- _TASK DIRECTIONS_
In the listing below, the answer starts at the line that has "none => d.nak q f nakAccess" and stops after the line that has "if ok then d.answer"; please repeat that part exactly and nothing more.

━━━━━━━━

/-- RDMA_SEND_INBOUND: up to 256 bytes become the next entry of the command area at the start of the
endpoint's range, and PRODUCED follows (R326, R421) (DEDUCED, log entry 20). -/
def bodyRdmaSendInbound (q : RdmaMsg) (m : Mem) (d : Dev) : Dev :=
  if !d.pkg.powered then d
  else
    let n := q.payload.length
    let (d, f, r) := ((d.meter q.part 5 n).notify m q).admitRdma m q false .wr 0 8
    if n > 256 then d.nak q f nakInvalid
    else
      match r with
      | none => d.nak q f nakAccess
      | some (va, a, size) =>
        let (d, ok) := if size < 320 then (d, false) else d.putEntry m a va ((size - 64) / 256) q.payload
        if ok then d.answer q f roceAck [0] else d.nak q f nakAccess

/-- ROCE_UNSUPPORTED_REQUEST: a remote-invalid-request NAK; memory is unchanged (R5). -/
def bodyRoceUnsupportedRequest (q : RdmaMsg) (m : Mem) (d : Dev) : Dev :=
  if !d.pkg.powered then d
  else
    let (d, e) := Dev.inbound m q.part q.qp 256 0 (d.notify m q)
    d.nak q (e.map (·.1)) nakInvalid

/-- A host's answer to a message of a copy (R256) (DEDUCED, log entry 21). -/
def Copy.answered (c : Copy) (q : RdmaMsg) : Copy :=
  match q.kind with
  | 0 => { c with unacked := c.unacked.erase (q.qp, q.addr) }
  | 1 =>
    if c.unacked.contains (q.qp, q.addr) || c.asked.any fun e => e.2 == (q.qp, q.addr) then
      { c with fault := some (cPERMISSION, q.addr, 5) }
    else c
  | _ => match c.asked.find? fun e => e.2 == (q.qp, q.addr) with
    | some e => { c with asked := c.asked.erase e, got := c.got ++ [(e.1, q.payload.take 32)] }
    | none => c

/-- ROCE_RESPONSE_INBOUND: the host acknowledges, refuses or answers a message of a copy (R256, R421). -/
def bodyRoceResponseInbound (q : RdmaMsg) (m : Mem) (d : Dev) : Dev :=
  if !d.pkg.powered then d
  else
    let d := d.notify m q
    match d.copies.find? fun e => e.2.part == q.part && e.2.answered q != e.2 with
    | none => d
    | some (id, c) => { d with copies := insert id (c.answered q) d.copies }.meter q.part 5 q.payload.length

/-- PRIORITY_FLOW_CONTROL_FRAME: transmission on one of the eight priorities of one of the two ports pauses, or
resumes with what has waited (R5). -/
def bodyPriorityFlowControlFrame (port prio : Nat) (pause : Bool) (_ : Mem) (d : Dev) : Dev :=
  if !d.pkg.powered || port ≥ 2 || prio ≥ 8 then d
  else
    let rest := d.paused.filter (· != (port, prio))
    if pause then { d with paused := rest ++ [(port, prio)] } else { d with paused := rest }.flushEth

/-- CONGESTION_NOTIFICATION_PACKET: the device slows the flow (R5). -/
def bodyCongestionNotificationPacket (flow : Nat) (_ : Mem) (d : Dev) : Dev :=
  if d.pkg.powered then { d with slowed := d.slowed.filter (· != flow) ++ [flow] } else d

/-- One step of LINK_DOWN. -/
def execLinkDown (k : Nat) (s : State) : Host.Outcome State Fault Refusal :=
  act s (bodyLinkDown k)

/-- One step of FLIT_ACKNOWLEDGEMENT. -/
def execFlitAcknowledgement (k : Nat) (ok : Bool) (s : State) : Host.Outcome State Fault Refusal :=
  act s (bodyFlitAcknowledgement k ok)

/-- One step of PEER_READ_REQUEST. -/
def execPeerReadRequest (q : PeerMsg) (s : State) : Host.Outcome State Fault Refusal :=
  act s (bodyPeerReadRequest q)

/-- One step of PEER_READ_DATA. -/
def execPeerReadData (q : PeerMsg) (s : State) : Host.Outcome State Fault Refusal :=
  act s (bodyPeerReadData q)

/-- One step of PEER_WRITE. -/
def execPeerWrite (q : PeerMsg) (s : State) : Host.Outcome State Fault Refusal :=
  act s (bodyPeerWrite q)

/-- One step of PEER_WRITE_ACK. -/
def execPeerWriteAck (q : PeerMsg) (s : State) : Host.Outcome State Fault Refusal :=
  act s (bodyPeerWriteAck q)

━━━━━━━━

- _RESULT OF THIS EXERCISE_
      | none => d.nak q f nakAccess
      | some (va, a, size) =>
        let (d, ok) := if size < 320 then (d, false) else d.putEntry m a va ((size - 64) / 256) q.payload
        if ok then d.answer q f roceAck [0] else d.nak q f nakAccess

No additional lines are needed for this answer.